Description of the task. Look for the word "toNat" in the material below, then report each line where it occurs.

%%

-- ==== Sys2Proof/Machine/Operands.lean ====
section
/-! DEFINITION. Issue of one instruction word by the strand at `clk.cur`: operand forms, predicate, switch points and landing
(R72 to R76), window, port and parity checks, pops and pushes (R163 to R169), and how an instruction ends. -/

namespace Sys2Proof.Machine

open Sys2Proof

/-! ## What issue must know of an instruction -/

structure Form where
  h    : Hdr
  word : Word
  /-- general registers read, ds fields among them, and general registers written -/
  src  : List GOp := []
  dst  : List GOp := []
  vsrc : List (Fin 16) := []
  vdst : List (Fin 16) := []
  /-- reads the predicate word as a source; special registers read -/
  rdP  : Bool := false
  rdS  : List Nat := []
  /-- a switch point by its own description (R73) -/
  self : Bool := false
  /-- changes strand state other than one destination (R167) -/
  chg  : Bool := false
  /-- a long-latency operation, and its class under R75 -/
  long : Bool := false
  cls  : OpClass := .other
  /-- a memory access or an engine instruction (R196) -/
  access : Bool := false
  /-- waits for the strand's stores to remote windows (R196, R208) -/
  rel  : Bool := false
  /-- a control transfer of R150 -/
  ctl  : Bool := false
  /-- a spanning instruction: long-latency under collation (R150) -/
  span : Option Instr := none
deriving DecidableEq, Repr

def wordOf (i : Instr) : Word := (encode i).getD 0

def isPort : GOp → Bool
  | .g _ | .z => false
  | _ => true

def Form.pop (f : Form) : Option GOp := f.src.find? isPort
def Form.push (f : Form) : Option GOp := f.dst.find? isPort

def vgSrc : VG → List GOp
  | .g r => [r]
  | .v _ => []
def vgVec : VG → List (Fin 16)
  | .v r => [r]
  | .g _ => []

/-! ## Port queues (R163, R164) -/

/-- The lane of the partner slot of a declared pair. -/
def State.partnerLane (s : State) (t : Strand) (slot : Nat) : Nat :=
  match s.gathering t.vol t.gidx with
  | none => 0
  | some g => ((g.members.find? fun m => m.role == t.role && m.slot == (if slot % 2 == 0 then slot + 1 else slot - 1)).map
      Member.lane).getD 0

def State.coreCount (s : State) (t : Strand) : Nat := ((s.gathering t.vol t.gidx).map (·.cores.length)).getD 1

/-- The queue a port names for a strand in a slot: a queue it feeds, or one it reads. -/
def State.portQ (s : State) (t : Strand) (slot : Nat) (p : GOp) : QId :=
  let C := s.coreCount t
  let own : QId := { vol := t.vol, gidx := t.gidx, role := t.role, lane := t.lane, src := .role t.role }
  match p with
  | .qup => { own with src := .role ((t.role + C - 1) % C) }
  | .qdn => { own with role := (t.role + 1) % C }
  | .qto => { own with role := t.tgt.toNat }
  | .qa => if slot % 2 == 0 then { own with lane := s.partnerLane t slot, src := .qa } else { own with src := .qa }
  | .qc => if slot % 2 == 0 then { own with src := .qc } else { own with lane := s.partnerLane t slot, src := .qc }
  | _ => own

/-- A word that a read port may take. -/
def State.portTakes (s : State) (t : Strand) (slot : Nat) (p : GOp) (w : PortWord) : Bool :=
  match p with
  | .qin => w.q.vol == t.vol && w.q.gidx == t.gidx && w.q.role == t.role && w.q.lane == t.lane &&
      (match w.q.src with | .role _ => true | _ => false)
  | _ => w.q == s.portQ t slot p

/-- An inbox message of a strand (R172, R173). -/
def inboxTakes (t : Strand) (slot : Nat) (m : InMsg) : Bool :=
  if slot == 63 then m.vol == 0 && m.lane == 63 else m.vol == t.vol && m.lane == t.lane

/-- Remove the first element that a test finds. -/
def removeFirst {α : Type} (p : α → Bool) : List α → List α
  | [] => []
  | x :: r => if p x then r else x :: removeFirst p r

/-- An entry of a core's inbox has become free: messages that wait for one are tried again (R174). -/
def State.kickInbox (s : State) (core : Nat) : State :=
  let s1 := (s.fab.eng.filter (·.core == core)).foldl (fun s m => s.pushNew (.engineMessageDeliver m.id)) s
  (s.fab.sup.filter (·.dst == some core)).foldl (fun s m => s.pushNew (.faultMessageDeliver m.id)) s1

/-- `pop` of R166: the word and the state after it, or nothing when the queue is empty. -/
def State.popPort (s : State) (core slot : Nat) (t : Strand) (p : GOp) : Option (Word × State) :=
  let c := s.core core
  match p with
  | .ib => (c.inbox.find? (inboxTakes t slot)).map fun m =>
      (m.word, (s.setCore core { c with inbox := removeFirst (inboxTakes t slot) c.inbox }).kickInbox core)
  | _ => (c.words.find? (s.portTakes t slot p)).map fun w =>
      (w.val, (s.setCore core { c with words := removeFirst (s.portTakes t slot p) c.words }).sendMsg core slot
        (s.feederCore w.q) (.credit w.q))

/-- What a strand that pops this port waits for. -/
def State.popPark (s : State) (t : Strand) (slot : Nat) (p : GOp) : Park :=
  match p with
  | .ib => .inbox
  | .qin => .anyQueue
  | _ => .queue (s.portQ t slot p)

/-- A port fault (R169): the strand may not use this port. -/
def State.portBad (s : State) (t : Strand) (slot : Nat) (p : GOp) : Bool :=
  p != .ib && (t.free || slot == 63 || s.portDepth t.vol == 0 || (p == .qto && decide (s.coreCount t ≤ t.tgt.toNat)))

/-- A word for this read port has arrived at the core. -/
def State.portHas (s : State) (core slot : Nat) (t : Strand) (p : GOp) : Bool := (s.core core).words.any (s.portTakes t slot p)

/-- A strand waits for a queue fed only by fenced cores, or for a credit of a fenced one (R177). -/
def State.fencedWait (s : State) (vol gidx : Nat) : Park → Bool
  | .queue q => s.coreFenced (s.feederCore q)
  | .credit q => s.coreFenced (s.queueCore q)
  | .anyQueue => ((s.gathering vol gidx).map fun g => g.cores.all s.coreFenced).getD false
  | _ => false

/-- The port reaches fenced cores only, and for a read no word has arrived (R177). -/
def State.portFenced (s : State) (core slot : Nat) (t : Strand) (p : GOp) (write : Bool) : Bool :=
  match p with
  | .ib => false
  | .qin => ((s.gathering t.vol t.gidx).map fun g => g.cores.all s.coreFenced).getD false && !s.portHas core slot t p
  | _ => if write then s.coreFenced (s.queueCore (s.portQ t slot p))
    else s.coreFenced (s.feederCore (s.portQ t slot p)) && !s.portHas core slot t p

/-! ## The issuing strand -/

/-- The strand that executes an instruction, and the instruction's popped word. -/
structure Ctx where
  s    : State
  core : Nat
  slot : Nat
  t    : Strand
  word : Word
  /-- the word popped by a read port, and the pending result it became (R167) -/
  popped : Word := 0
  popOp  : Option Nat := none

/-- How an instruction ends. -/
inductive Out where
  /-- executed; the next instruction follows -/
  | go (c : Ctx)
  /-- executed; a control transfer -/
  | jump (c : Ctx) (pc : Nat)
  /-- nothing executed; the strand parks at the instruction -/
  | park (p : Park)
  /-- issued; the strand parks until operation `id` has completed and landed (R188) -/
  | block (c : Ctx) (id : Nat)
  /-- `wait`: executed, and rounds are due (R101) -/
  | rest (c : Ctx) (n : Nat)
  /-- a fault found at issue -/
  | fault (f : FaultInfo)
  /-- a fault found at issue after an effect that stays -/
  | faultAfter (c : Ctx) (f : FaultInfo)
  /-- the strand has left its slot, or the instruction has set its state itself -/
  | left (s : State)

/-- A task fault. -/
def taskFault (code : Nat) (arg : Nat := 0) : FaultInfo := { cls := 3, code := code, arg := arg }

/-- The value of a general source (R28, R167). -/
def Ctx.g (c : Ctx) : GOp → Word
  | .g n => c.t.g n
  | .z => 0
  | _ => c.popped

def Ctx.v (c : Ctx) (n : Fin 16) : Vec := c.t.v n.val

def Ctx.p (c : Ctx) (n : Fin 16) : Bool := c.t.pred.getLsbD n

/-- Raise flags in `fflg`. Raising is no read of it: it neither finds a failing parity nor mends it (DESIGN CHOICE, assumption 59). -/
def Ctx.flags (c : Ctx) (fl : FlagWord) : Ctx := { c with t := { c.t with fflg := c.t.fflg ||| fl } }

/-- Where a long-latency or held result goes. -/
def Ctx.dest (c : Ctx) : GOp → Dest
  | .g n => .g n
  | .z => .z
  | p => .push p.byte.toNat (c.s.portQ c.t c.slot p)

%%
%%

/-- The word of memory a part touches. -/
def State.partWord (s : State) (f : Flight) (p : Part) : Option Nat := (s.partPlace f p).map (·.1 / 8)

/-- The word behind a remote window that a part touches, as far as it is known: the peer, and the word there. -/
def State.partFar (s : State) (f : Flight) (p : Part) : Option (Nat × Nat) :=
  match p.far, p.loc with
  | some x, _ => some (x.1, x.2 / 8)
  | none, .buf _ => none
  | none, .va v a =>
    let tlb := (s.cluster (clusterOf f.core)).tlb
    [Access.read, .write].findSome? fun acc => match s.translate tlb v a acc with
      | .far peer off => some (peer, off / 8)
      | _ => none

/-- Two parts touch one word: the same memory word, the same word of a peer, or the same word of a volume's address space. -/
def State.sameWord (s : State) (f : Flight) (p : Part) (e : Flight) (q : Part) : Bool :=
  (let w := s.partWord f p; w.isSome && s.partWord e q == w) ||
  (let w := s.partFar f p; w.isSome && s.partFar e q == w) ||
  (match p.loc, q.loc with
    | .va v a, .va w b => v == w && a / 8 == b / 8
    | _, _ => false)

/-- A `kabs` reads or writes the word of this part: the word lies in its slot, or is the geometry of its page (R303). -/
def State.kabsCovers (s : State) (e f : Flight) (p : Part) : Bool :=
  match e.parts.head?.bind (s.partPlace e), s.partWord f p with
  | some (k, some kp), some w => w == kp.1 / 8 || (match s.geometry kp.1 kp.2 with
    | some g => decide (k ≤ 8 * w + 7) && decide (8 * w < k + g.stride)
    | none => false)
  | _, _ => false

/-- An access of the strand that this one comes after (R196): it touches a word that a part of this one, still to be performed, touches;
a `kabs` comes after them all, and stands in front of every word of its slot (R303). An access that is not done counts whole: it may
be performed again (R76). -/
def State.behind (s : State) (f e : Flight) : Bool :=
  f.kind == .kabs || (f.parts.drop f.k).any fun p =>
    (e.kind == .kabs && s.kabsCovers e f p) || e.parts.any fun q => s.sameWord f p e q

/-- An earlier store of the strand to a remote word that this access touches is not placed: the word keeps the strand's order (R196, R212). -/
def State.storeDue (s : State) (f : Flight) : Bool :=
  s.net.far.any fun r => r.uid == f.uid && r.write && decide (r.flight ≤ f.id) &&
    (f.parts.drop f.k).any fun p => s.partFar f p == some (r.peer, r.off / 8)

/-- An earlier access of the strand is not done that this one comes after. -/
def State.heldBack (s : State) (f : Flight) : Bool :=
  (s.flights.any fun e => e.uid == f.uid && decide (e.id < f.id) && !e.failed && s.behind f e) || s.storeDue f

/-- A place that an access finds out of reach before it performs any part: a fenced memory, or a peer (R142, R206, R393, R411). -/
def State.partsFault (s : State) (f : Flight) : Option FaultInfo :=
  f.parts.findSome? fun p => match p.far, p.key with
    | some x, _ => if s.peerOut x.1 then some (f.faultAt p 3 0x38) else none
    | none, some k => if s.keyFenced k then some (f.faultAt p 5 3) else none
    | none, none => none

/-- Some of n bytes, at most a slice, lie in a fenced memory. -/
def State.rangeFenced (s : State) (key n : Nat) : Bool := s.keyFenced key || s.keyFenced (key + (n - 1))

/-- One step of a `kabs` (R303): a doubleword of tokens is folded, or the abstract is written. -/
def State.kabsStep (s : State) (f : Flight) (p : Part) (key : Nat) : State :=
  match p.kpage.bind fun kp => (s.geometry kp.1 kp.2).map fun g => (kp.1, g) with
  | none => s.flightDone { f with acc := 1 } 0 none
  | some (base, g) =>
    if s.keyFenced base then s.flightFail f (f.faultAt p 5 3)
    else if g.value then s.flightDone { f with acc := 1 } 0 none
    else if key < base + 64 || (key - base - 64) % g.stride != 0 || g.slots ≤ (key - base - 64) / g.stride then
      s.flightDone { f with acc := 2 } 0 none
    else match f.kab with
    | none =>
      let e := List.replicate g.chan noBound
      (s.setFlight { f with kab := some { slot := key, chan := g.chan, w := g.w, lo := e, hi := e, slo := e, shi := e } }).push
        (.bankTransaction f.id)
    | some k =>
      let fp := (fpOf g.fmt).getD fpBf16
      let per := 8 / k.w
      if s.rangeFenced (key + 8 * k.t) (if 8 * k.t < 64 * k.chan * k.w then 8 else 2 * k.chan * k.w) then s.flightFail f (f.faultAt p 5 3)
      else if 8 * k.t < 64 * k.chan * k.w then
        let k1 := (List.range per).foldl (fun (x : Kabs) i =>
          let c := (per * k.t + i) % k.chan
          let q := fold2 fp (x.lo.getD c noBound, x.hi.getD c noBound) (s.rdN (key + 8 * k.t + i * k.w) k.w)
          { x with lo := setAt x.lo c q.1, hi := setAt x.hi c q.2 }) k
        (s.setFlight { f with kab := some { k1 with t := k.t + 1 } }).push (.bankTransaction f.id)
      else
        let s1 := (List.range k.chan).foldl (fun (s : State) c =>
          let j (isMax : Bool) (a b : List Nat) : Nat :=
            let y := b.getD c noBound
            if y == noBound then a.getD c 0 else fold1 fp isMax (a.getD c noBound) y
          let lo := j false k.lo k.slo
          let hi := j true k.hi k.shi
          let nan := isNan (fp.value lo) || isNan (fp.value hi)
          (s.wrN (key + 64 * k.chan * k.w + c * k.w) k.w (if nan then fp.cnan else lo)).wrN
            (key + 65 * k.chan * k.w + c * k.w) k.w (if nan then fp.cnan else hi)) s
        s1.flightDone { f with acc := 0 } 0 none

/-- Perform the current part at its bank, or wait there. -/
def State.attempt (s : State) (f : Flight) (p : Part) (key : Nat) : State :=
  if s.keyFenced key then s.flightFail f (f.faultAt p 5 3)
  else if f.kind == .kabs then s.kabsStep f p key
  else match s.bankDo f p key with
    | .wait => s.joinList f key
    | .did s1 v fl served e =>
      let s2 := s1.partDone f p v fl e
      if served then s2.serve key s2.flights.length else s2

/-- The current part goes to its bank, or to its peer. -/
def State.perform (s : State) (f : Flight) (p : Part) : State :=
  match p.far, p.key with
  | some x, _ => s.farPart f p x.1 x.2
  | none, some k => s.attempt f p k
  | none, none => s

%%

Solution.
  | .qto => { own with role := t.tgt.toNat }
  p != .ib && (t.free || slot == 63 || s.portDepth t.vol == 0 || (p == .qto && decide (s.coreCount t ≤ t.tgt.toNat)))
  | p => .push p.byte.toNat (c.s.portQ c.t c.slot p)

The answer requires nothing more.